== Problem statement ==
Every entry should be repeated exactly as written.

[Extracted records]
┏━━

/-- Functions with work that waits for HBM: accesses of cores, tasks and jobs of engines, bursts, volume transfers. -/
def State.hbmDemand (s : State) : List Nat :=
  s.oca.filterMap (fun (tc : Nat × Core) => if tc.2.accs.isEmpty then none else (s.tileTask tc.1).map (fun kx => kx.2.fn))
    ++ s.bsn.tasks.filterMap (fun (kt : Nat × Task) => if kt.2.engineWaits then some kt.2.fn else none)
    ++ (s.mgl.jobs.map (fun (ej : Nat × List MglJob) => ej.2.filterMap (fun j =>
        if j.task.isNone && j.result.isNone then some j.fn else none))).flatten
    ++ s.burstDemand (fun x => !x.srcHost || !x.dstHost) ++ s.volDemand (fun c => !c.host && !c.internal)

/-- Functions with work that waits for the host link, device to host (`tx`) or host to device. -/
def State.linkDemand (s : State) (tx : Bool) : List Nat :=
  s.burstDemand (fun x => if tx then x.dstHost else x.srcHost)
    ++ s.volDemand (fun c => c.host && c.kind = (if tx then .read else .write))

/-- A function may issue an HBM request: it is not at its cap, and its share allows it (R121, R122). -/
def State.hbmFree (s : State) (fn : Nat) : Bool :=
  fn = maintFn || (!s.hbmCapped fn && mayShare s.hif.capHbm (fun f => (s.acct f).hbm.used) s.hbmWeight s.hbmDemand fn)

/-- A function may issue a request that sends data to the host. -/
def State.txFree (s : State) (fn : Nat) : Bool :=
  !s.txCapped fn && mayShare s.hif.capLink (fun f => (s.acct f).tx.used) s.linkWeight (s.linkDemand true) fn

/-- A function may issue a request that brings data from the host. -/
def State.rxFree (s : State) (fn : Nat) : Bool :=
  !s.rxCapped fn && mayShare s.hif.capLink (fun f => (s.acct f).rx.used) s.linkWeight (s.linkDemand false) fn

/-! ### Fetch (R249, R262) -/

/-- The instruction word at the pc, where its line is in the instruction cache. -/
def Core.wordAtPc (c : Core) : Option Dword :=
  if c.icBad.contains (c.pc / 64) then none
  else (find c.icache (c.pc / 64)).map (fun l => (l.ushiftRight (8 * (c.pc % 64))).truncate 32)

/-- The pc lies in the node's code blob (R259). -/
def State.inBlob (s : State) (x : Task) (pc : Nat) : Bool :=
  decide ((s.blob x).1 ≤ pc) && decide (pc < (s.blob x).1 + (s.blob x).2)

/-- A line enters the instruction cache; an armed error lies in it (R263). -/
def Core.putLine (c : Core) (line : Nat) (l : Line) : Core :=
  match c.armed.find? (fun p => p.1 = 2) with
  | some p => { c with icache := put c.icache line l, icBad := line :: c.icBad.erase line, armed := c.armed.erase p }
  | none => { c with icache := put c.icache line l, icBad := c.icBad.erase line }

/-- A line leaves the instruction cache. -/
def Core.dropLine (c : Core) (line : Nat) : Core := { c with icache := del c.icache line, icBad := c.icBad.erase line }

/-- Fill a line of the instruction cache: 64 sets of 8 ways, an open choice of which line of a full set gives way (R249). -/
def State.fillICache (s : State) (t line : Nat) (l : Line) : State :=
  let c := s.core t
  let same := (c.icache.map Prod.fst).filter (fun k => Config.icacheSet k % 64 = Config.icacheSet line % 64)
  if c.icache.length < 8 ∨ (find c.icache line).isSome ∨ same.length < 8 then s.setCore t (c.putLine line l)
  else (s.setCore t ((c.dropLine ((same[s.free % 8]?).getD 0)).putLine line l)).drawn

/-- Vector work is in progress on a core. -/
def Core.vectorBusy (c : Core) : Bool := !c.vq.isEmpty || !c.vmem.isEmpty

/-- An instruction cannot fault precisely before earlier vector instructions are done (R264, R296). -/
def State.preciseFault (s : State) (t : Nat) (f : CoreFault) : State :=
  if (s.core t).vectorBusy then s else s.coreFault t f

┗━━

== Solution to this exercise ==
/-- Functions with work that waits for HBM: accesses of cores, tasks and jobs of engines, bursts, volume transfers. -/
def State.hbmDemand (s : State) : List Nat :=
  s.oca.filterMap (fun (tc : Nat × Core) => if tc.2.accs.isEmpty then none else (s.tileTask tc.1).map (fun kx => kx.2.fn))
    ++ s.bsn.tasks.filterMap (fun (kt : Nat × Task) => if kt.2.engineWaits then some kt.2.fn else none)
    ++ (s.mgl.jobs.map (fun (ej : Nat × List MglJob) => ej.2.filterMap (fun j =>
        if j.task.isNone && j.result.isNone then some j.fn else none))).flatten
    ++ s.burstDemand (fun x => !x.srcHost || !x.dstHost) ++ s.volDemand (fun c => !c.host && !c.internal)

/-- Functions with work that waits for the host link, device to host (`tx`) or host to device. -/
def State.linkDemand (s : State) (tx : Bool) : List Nat :=
  s.burstDemand (fun x => if tx then x.dstHost else x.srcHost)
    ++ s.volDemand (fun c => c.host && c.kind = (if tx then .read else .write))

/-- A function may issue an HBM request: it is not at its cap, and its share allows it (R121, R122). -/
def State.hbmFree (s : State) (fn : Nat) : Bool :=
  fn = maintFn || (!s.hbmCapped fn && mayShare s.hif.capHbm (fun f => (s.acct f).hbm.used) s.hbmWeight s.hbmDemand fn)

/-- A function may issue a request that sends data to the host. -/
def State.txFree (s : State) (fn : Nat) : Bool :=
  !s.txCapped fn && mayShare s.hif.capLink (fun f => (s.acct f).tx.used) s.linkWeight (s.linkDemand true) fn

/-- A function may issue a request that brings data from the host. -/
def State.rxFree (s : State) (fn : Nat) : Bool :=
  !s.rxCapped fn && mayShare s.hif.capLink (fun f => (s.acct f).rx.used) s.linkWeight (s.linkDemand false) fn

/-! ### Fetch (R249, R262) -/

/-- The instruction word at the pc, where its line is in the instruction cache. -/
def Core.wordAtPc (c : Core) : Option Dword :=
  if c.icBad.contains (c.pc / 64) then none
  else (find c.icache (c.pc / 64)).map (fun l => (l.ushiftRight (8 * (c.pc % 64))).truncate 32)

/-- The pc lies in the node's code blob (R259). -/
def State.inBlob (s : State) (x : Task) (pc : Nat) : Bool :=
  decide ((s.blob x).1 ≤ pc) && decide (pc < (s.blob x).1 + (s.blob x).2)

/-- A line enters the instruction cache; an armed error lies in it (R263). -/
def Core.putLine (c : Core) (line : Nat) (l : Line) : Core :=
  match c.armed.find? (fun p => p.1 = 2) with
  | some p => { c with icache := put c.icache line l, icBad := line :: c.icBad.erase line, armed := c.armed.erase p }
  | none => { c with icache := put c.icache line l, icBad := c.icBad.erase line }

/-- A line leaves the instruction cache. -/
def Core.dropLine (c : Core) (line : Nat) : Core := { c with icache := del c.icache line, icBad := c.icBad.erase line }

/-- Fill a line of the instruction cache: 64 sets of 8 ways, an open choice of which line of a full set gives way (R249). -/
def State.fillICache (s : State) (t line : Nat) (l : Line) : State :=
  let c := s.core t
  let same := (c.icache.map Prod.fst).filter (fun k => Config.icacheSet k % 64 = Config.icacheSet line % 64)
  if c.icache.length < 8 ∨ (find c.icache line).isSome ∨ same.length < 8 then s.setCore t (c.putLine line l)
  else (s.setCore t ((c.dropLine ((same[s.free % 8]?).getD 0)).putLine line l)).drawn

/-- Vector work is in progress on a core. -/
def Core.vectorBusy (c : Core) : Bool := !c.vq.isEmpty || !c.vmem.isEmpty

/-- An instruction cannot fault precisely before earlier vector instructions are done (R264, R296). -/
def State.preciseFault (s : State) (t : Nat) (f : CoreFault) : State :=
  if (s.core t).vectorBusy then s else s.coreFault t f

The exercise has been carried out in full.